3. Classification Based On Target Organ/Site
  • CNS Drugs: Diazepam, Phenobarbitone

  • Respiratory Drugs: Bromhexaine

  • CVS Drugs: Digitoxin, Digoxin

  • GIT Drugs: Omeprazole, Kaoline, Sulphadimidine

  • Urinary System Drugs: Magnesium Sulphate, Lasix

  • Reproductive Drugs: Oxytocin, Estrogen

4. Classification Based On Mode Of Action
  • Bacterial Cell Wall Synthesis Inhibitors: Penicillin

  • Bacterial Protein Synthesis Inhibitors: Tetracycline

  • Calcium Channel Blockers: Verapamil, Nifedipine

5. Classification Based On Therapeutic Use
  • Antimicrobials/Antibacterials: Penicillin, Streptomycin, Quinolones, Macrolides

  • Antihypertensives: Amlodipine, Hydralazine, Enalapril

  • Antidiarrheals: Loperamide

  • Antiemetics: Domperidone, Meclizine, Metoclopramide

6. Classification Based On Physiological System
  • Sympathomimetics: Adrenaline, Noradrenaline

  • Parasympathomimetics: Carbachol, Pilocarpine, Neostigmine

  • Neuromuscular Blockers: Suxamethonium, Gallamine

7. Classification Based On Physical Effects
  • Emollients: Soothing agents (e.g., Lanolin, Vaseline)

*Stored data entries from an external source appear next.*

-- ==== Sys2Proof/Machine/Atomic.lean ====
section
/-! DEFINITION. Sys2Proof/Machine/Atomic.lean: atomics, reductions and the load and store that acquire and release (R299-R304). -/

namespace Sys2Proof.Machine

/-- The value that an operation writes (R302). -/
def atomNew (op : Nat) (old b : Word) : Word :=
  match op with
  | 0 => old + b
  | 1 => b
  | 3 => if old.toInt ≤ b.toInt then old else b
  | 4 => if old.toInt ≤ b.toInt then b else old
  | 5 => if old.toNat ≤ b.toNat then old else b
  | 6 => if old.toNat ≤ b.toNat then b else old
  | 7 => old &&& b
  | 8 => old ||| b
  | 9 => old ^^^ b
  | 10 => old + b
  | 11 => if old.toInt ≤ b.toInt then old else b
  | 12 => if old.toInt ≤ b.toInt then b else old
  | _ => b

/-- The index of a line's contention counter on its home die (R299). -/
def contentionKey (pa : Nat) : Nat := homeBank pa * 4096 + ((pa / 64 % 4096) ^^^ (pa / 2 ^ 18 % 4096))

/-- Another core's L1 holds the line. -/
def State.otherHolds (s : State) (line : Nat) : Bool := s.others.any (fun p => (p.2.lineState line).isSome)

/-- The core in focus holds the line exclusive or modified (R299). -/
def Core.ownsAlone (k : Core) (line : Nat) : Bool :=
  k.lineState line == some .exclusive || k.lineState line == some .modified

/-- The contention counter and the caches after an atomic of the core in focus on a translated address: one that hits its
exclusive or modified line stays there; else the counter rises when another L1 holds the line or another core's atomic
is queued at the home, which is open, and falls when not; a quiet line comes to the core's L1, a contended one leaves every
L1 (R299-R301); one of host memory is performed in the adapter's cache, with the line held exclusive (R396). -/
def State.contend (s : State) (pa : Nat) : State :=
  let line := pa / 64
  if isHost pa then (s.holdHost line true).recall none [line]
  else if isScratch pa then s
  else if s.core.ownsAlone line then s.touch s.loc pa true
  else
    let d := homeDie pa
    let key := contentionKey pa
    let n := assocGet 0 (s.die d).contention key
    let met := s.otherHolds line || decide (Config.choose s.free % 2 = 1)
    let n' := if met then min 3 (n + 1) else n - 1
    let s1 := { s.setDie d (fun x => { x with contention := assocSet x.contention key n' }) with free := s.free + 1 }
    if n ≤ 1 then s1.touch s1.loc pa true else (s1.touchL2 line true).recall none [line]

/-- The caches after an atomic at a place (R216, R299). -/
def State.contendAt (s : State) : Place → State
  | .spad _ _ => s
  | .phys pa => s.contend pa

/-- Performs an atomic at a place: the old value, and the state with the new one stored (R302). `cas` is the value
that ATCAS expects. -/
def atomAt (s : State) (p : Place) (op : Nat) (b : Word) (cas : Option Word) : Word × State :=
  let s1 := s.contendAt p
  let old := word (ofBytes (s1.loadAt p 8))
  if (match cas with | some c => c != old | none => false) then (old, s1)
  else (old, s1.storeAt (some s1.loc) p (bytesOf 8 (atomNew op old b).toNat))

/-- The posted reductions whose walks a die serves or queues (R297, R304). -/
def State.walksOn (s : State) (die : Nat) : Nat :=
  ((s.cores.filter (fun p => decide (p.1.die = die))).map (fun p =>
    (p.2.hart.a :: p.2.hart.e :: p.2.hart.mts.toList.map (·.thr)).foldl (fun n t => n + t.posted.length) 0)).foldl (· + ·) 0

/-- The walks that a die holds: 96 walkers and a queue of 512 requests (R297). -/
def walkLimit : Nat := 608

/-- The release half of an ordering: bit 1 of ord2 (R44). -/
def releases (ord : BitVec 2) : Bool := ord.getLsbD 1

/-- An AT form: performed when its earlier accesses allow, its destination filled with the old value (R302). -/
def atomRet (w : BitVec 32) (srcs : List (BitVec 5 × BitVec 1)) (d a b : BitVec 5) (ord : BitVec 2) (op : Nat)
    (cas : Bool) (s : State) : Out :=
  issue w srcs s (fun s =>
    let ea := s.thr.reg a
    if s.held (releases ord) || s.thr.pendingReg [d] || !s.thr.fillRoom then .stall s
    else
      match resolveThr s .rmw ea 8 with
      | .fail c s' => .trap s' c ea
      | .stall s' => .stall s'
      | .ok p s' =>
        if s'.poisonedAt p 8 then .trap s' .dataPoison ea
        else
          let r := atomAt s' p op (s'.thr.reg b) (if cas then some (s'.thr.reg d) else none)
          .adv (r.2.startFill [d] (.value [r.1])))

/-- A RED form: performed, or posted when its address is not in the core's translation cache (R302, R304). -/
def atomRed (w : BitVec 32) (a b : BitVec 5) (f g o : BitVec 1) (op : Nat) (s : State) : Out :=
  issue w [(a, f), (b, g)] s (fun s =>
    let ea := s.thr.reg a
    if s.held (o == 1) then .stall s
    else if !canonical ea then .trap s .xlate ea
    else if ea.toNat % 8 ≠ 0 then .trap s .misalign ea
    else if ea.toNat < windowBase && (tlbFind s.core.tlb s.hart.ctx (ea.toNat % 2 ^ 57)).isNone then
      if 8 ≤ s.thr.posted.length || walkLimit ≤ s.walksOn s.loc.die then .stall s
      else
        let p : Posted :=
          { id := s.hart.fillSeq, op4 := BitVec.ofNat 4 op, va := ea, operand := s.thr.reg b, user := !s.thr.super }
        let h : Hart := { s.hart with fillSeq := s.hart.fillSeq + 1 }
        .adv (s.setHart (h.setThr { s.thr with posted := s.thr.posted ++ [p] } s.who))
    else
      match resolveThr s .rmw ea 8 with
      | .fail c s' => .trap s' c ea
      | .stall s' => .stall s'
      | .ok p s' =>
        if s'.poisonedAt p 8 then .trap s' .dataPoison ea
        else .adv (atomAt s' p op (s'.thr.reg b) none).2)

/-- ATADD: Atomically adds gb to a word and returns the old value. (R302) -/
def execAtadd (d a b : BitVec 5) (f g : BitVec 1) (o : BitVec 2) (sf : BitVec 3) (s : State) : Out :=
  atomRet (wA 19 d a b f g (0#4 ++ o ++ sf)) [(a, f), (b, g)] d a b o 0 false s

/-- ATSWP: Atomically swaps gb into a word and returns the old value. (R302) -/
def execAtswp (d a b : BitVec 5) (f g : BitVec 1) (o : BitVec 2) (sf : BitVec 3) (s : State) : Out :=
  atomRet (wA 19 d a b f g (1#4 ++ o ++ sf)) [(a, f), (b, g)] d a b o 1 false s

/-- ATCAS: Atomically writes gb when the word equals gd and returns the old value. (R302) -/
def execAtcas (d a b : BitVec 5) (f g : BitVec 1) (o : BitVec 2) (sf : BitVec 3) (s : State) : Out :=
  atomRet (wA 19 d a b f g (2#4 ++ o ++ sf)) [(a, f), (b, g), (d, 0)] d a b o 2 true s

/-- ATMIN: Atomically stores the signed lesser of the word and gb and returns the old value. (R302) -/
def execAtmin (d a b : BitVec 5) (f g : BitVec 1) (o : BitVec 2) (sf : BitVec 3) (s : State) : Out :=
  atomRet (wA 19 d a b f g (3#4 ++ o ++ sf)) [(a, f), (b, g)] d a b o 3 false s

/-- ATMAX: Atomically stores the signed greater of the word and gb and returns the old value. (R302) -/
def execAtmax (d a b : BitVec 5) (f g : BitVec 1) (o : BitVec 2) (sf : BitVec 3) (s : State) : Out :=
  atomRet (wA 19 d a b f g (4#4 ++ o ++ sf)) [(a, f), (b, g)] d a b o 4 false s

/-- ATMINN: Atomically stores the unsigned lesser of the word and gb and returns the old value. (R302) -/
def execAtminn (d a b : BitVec 5) (f g : BitVec 1) (o : BitVec 2) (sf : BitVec 3) (s : State) : Out :=
  atomRet (wA 19 d a b f g (5#4 ++ o ++ sf)) [(a, f), (b, g)] d a b o 5 false s

/-- ATMAXN: Atomically stores the unsigned greater of the word and gb and returns the old value. (R302) -/
def execAtmaxn (d a b : BitVec 5) (f g : BitVec 1) (o : BitVec 2) (sf : BitVec 3) (s : State) : Out :=
  atomRet (wA 19 d a b f g (6#4 ++ o ++ sf)) [(a, f), (b, g)] d a b o 6 false s

/-- ATAND: Atomically ANDs gb into a word and returns the old value. (R302) -/
def execAtand (d a b : BitVec 5) (f g : BitVec 1) (o : BitVec 2) (sf : BitVec 3) (s : State) : Out :=
  atomRet (wA 19 d a b f g (7#4 ++ o ++ sf)) [(a, f), (b, g)] d a b o 7 false s

/-- ATOR: Atomically ORs gb into a word and returns the old value. (R302) -/
def execAtor (d a b : BitVec 5) (f g : BitVec 1) (o : BitVec 2) (sf : BitVec 3) (s : State) : Out :=
  atomRet (wA 19 d a b f g (8#4 ++ o ++ sf)) [(a, f), (b, g)] d a b o 8 false s

/-- ATXOR: Atomically XORs gb into a word and returns the old value. (R302) -/
def execAtxor (d a b : BitVec 5) (f g : BitVec 1) (o : BitVec 2) (sf : BitVec 3) (s : State) : Out :=
  atomRet (wA 19 d a b f g (9#4 ++ o ++ sf)) [(a, f), (b, g)] d a b o 9 false s

/-- REDADD: Adds gb to a word without returning a value, posted when its translation misses. (R304) -/
def execRedadd (a b : BitVec 5) (f g o : BitVec 1) (sf : BitVec 3) (s : State) : Out :=
  atomRed (wA 19 0 a b f g (10#4 ++ o ++ 0#1 ++ sf)) a b f g o 10 s

/-- REDMIN: Stores the signed lesser of a word and gb without returning a value, possibly posted. (R304) -/
def execRedmin (a b : BitVec 5) (f g o : BitVec 1) (sf : BitVec 3) (s : State) : Out :=
  atomRed (wA 19 0 a b f g (11#4 ++ o ++ 0#1 ++ sf)) a b f g o 11 s

/-- REDMAX: Stores the signed greater of a word and gb without returning a value, possibly posted. (R304) -/
def execRedmax (a b : BitVec 5) (f g o : BitVec 1) (sf : BitVec 3) (s : State) : Out :=
  atomRed (wA 19 0 a b f g (12#4 ++ o ++ 0#1 ++ sf)) a b f g o 12 s

/-- LDA: Loads a word with acquire at the named scope. (R302) -/
def execLda (d a : BitVec 5) (f : BitVec 1) (sf : BitVec 3) (s : State) : Out :=
  issue (wA 19 d a 0 f 0 (53#6 ++ sf)) [(a, f)] s (fun s =>
    let ea := s.thr.reg a
    if s.held false || s.thr.pendingReg [d] || !s.thr.fillRoom then .stall s
    else
      match resolveThr s .read ea 8 with
      | .fail c s' => .trap s' c ea
      | .stall s' => .stall s'
      | .ok p s' =>
        if s'.poisonedAt p 8 then .trap s' .dataPoison ea
        else .adv ((s'.touchPlace false p).startFill [d] (.value [word (ofBytes (s'.loadAt p 8))])))

/-- STL: Stores gb to a word with release at the named scope. (R302) -/
def execStl (a b : BitVec 5) (f g : BitVec 1) (sf : BitVec 3) (s : State) : Out :=
  issue (wA 19 0 a b f g (58#6 ++ sf)) [(a, f), (b, g)] s (fun s =>
    if s.held true then .stall s else storeTo s (s.thr.reg a) (bytesOf 8 (s.thr.reg b).toNat))

end Sys2Proof.Machine
end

  • Caustics: Things that can destroy by chemical action (e.g., Silver Nitrate)

  • Demulcents: Relieve inflammation (e.g., Zinc Oxide, Tannic Acid)

LEGAL CLASSIFICATION

  • Prescription: Requires an order from licensed health practitioners (e.g., physicians, pharmacists).

  • Non-Prescription: Over-the-counter (OTC) drugs available without a prescription.

ROLE OF RADIOLOGIC TECHNOLOGISTS

  • Broad knowledge of drugs (classification, actions, interactions, reactions) is expected for RTs.

  • Skills in drug administration help in various clinical scenarios.

Drug knowledge is key to enhancing patient care and maintaining professional competency.